The present case depicts a worst situation where the State is taking such a plea which has been taken to be immoral and unjust by the Apex Court against the just claim of a citizen who happens to be a civil servant and part and parcel of the State. In my opinion, the fact that such a plea was not taken in the trial court only shows that the Law Officers were discreet enough to avoid such dishonest pleas against just claim and the fact that in appeal without foundation such a argument is made only exposes that the State has chosen to take this plea inspite of condemnation by the apex Court in desperate bid to get the just claim of a civil servant defeated. The least that can be said in such a situation is that it hardly behaves a social welfare State committed to social justice.

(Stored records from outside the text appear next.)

-- ==== Sys2Proof/Tests/Slice0.lean ====
section
/-! SUPPORT. Tests/Slice0.lean: the tests of the model. Expected values come from spec/95_test_vectors.md (each test
names its vector) or are written out from the rule a test names; and for every statement of
Certificates/Slice0/Obligations.lean with hypotheses, a witness that meets them. -/

namespace Sys2Proof.Tests

open Sys2Proof Sys2Proof.Machine Sys2Proof.Safety

set_option Elab.async false

/-! ### Building small states -/

/-- `count` bytes of a number, most significant first. -/
def bytesOf (count n : Nat) : List Byte :=
  (List.range count).map (fun j => BitVec.ofNat 8 (n / 256 ^ (count - 1 - j)))

/-- Cells with these bytes from an offset upward. -/
def cellsFrom (a : Nat) : List Byte → Memory
  | [] => []
  | b :: bs => (a, b) :: cellsFrom (a + 1) bs

/-- The state after reset with these bytes written to `IN[0]` upward. -/
def loaded (bs : List Byte) : State := { State.reset with mem := cellsFrom 0x100 bs }

/-- The same, with the command `c` written and this agenda. -/
def commanded (c : Word) (bs : List Byte) (agenda : List Event) : State :=
  { startCommand c (loaded bs) with agenda := agenda }

/-- The outcome is a next state with this `STATUS`, and the valid result slots hold exactly these bytes. -/
def endsWith (o : Host.Outcome State Fault Refusal) (status : Word) (rs : List Byte) : Bool :=
  match o with
  | .next t => t.status.pack == status && t.outLen.toNat == rs.length &&
      t.mem.filter (fun c => decide (0x200 ≤ c.1)) == cellsFrom 0x200 rs
  | _ => false

/-- One step of the command word `w` on these operands. -/
def runs (w : Nat) (bs : List Byte) (status : Word) (rs : List Byte) : Bool :=
  endsWith (step ((loaded bs).withFetchWord 32 w)) status rs

/-- The state in which the command word `w` runs on these operands. -/
def started (w : Nat) (bs : List Byte) : State := startCommand (BitVec.ofNat 32 (w % 2 ^ 32)) (loaded bs)

/-- One step of the command word `w` on these operands is the meaning of instruction `i` (with the hidden state
forgotten), and it gives this `STATUS` and exactly these results. -/
def Gives (w : Nat) (i : Instr) (bs : List Byte) (status : Word) (rs : List Byte) : Prop :=
  step ((loaded bs).withFetchWord 32 w) = retire (exec i (started w bs)) ∧
    ∃ t, exec i (started w bs) = .next t ∧ t.status.state = .done ∧ t.status.pack = status ∧
      t.outLen.toNat = rs.length ∧ ∀ k, t.outSlot k = rs[k]?

theorem read_cellsFrom (a k : Nat) (bs : List Byte) : (cellsFrom a bs).read (a + k) = bs[k]? := by
  induction bs generalizing a k with
  | nil => rfl
  | cons b bs ih =>
    cases k with
    | zero => simp [cellsFrom, Memory.read]
    | succ k =>
      have := ih (a + 1) k
      rw [show a + 1 + k = a + (k + 1) by omega] at this
      simp [cellsFrom, Memory.read, this]

/-- The loaded operands stand in their slots. -/
theorem operands_loaded (bs : List Byte) : Operands (loaded bs) bs := fun k _ => read_cellsFrom 0x100 k bs

/-- The operands stand in their slots when a command runs. -/
theorem operands_started (w : Nat) (bs : List Byte) (h : bs.length ≤ 256) : Operands (started w bs) bs := by
  intro k hk
  unfold started
  rw [inSlot_startCommand _ _ (by omega)]
  exact operands_loaded bs k hk

/-- A whole step from its parts: the decoded word, the operands read, and the operation's own results. -/
theorem gives_of {α : Type} {w : Nat} {n : Nat} {i : Instr} {element : Byte → Option α}
    {body : List α → State → State} {bs : List Byte} {xs : List α} {st : Word} {rs : List Byte}
    (hdec : decode (BitVec.ofNat 32 (w % 2 ^ 32)) = .ok i)
    (hexec : ∀ s, exec i s = runOperation n element n body s) (hn : bs.length = n) (hcap : n ≤ 256)
    (hv : bs.map element = xs.map some) (hends : ∀ s, EndsIn rs s (body xs s)) (hrs : rs.length < 256)
    (hst : Status.pack ⟨.done, .none, 0, 0, opField (BitVec.ofNat 32 (w % 2 ^ 32))⟩ = st) :
    Gives w i bs st rs := by
  subst hn
  have hops : fetchOperands element (started w bs) 0 bs.length = .elements xs :=
    fetchOperands_of_valid (fun j hj => by rw [Nat.zero_add]; exact operands_started w bs hcap j hj) hv
  have hrun : step ((loaded bs).withFetchWord 32 w) = retire (exec i (started w bs)) :=
    runCommand_ok (s := started w bs) hdec
  have e := hends (started w bs)
  refine ⟨hrun, _, by rw [hexec, runOperation_of_elements hops], by rw [e.status], ?_, ?_, fun k => ?_⟩
  · rw [e.status]; exact hst
  · rw [e.outLen, BitVec.toNat_ofNat]; omega
  · rw [e.outSlot, started, outSlot_startCommand]
    split
    · rfl
    · rw [List.getElem?_eq_none (by omega)]
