-- ==== Sys2Proof/Decode.lean ====
section
/-! DEFINITION. From bytes to operations and back. The wire patterns are the spec's (30_encoding.md R90 to R98). An operation
without a wire pattern travels on the model's operation port as the byte `0x80 + (its row's number in spec/opcode_table.json,
from 0)` and then its operands (DESIGN CHOICE, log 1). -/

namespace Sys2Proof

/-! ## Checksum and frame encoding -/

/-- `sum8` (00_scope.md R13): the sum of the bytes modulo 256. -/
def sum8 : List Byte → Byte
  | [] => 0
  | b :: t => b + sum8 t

/-- `checksum(body)` (30_encoding.md R96): `sum8`, with `STX` replaced by `ENQ`. -/
def checksum (body : List Byte) : Byte :=
  if sum8 body = stxByte then enqByte else sum8 body

/-- `encode_frame(code, payload?)` (30_encoding.md R91, R98). -/
def encodeFrame (code : Code) (p : Option Payload) : List Byte :=
  [stxByte] ++ (code ++ payloadBytes p) ++ [checksum (code ++ payloadBytes p)] ++ [etxByte]

/-! ## Why a word is not an operation -/

/-- The reasons for which the decoder rejects a word. All are safe: the model stops where the spec knows no operation. -/
inductive DecodeError where
  /-- No byte at all. -/
  | emptyWord
  /-- A byte below 0x80 that is no control byte, or an operation number the table does not have. -/
  | unknownByte
  /-- A word with more or fewer bytes than the operation has. -/
  | badLength
  /-- A frame that does not begin with `STX` or end with `ETX` (30_encoding.md R91). -/
  | badFrame
  /-- A frame of the block whose checksum byte is not `checksum(code ++ payload)` (30_encoding.md R96). -/
  | badChecksum
  /-- An operand byte outside its field's values. -/
  | badOperand
  /-- An operation whose operands are outside the limits of `Instr.wf`. -/
  | illFormed
deriving DecidableEq, Repr

/-! ## Operand fields of the port words (DESIGN CHOICE, log 1) -/

def encBool (b : Bool) : Byte := if b then 1#8 else 0#8

def decBool (b : Byte) : Option Bool := if b = 0#8 then some false else if b = 1#8 then some true else none

/-- Modes in the order of 10_state.md R36. -/
def encMode : Mode → Byte
  | .disabled => 0#8 | .auto => 1#8 | .dry => 2#8 | .cool => 3#8 | .heat => 4#8 | .fan => 5#8

def decMode (b : Byte) : Option Mode :=
  match b.toNat with
  | 0 => some .disabled | 1 => some .auto | 2 => some .dry | 3 => some .cool | 4 => some .heat | 5 => some .fan
  | _ => none

/-- Fan settings in the order of 10_state.md R36. -/
def encFan : Fan → Byte
  | .auto => 0#8 | .silent => 1#8 | .speed1 => 2#8 | .speed2 => 3#8 | .speed3 => 4#8 | .speed4 => 5#8 | .speed5 => 6#8

def decFan (b : Byte) : Option Fan :=
  match b.toNat with
  | 0 => some .auto | 1 => some .silent | 2 => some .speed1 | 3 => some .speed2 | 4 => some .speed3 | 5 => some .speed4
  | 6 => some .speed5
  | _ => none

/-- The numbers of 60_exceptions.md R250. -/
def encResult : Result → Byte
  | .busy => 0#8 | .idle => 1#8 | .ack => 2#8 | .nak => 3#8 | .error => 4#8 | .timeout => 5#8

def decResult (b : Byte) : Option Result :=
  match b.toNat with
  | 0 => some .busy | 1 => some .idle | 2 => some .ack | 3 => some .nak | 4 => some .error | 5 => some .timeout
  | _ => none

def encCoolSel : CoolSel → Byte
  | .turnaround => 0#8 | .error => 1#8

10. Even otherwise there is no justification for this plea and I would not allow the permission to raise this point now in appeal without being proper basis and foundation in the pleadings in the trial court.
11. For all the above reasons, the objection of the appellant regarding limitation cannot be entertained, for adjudication and is rejected.
12. No other point was argued and pressed before this Court.
13. Consequently, the appeal fails and is hereby dismissed with costs.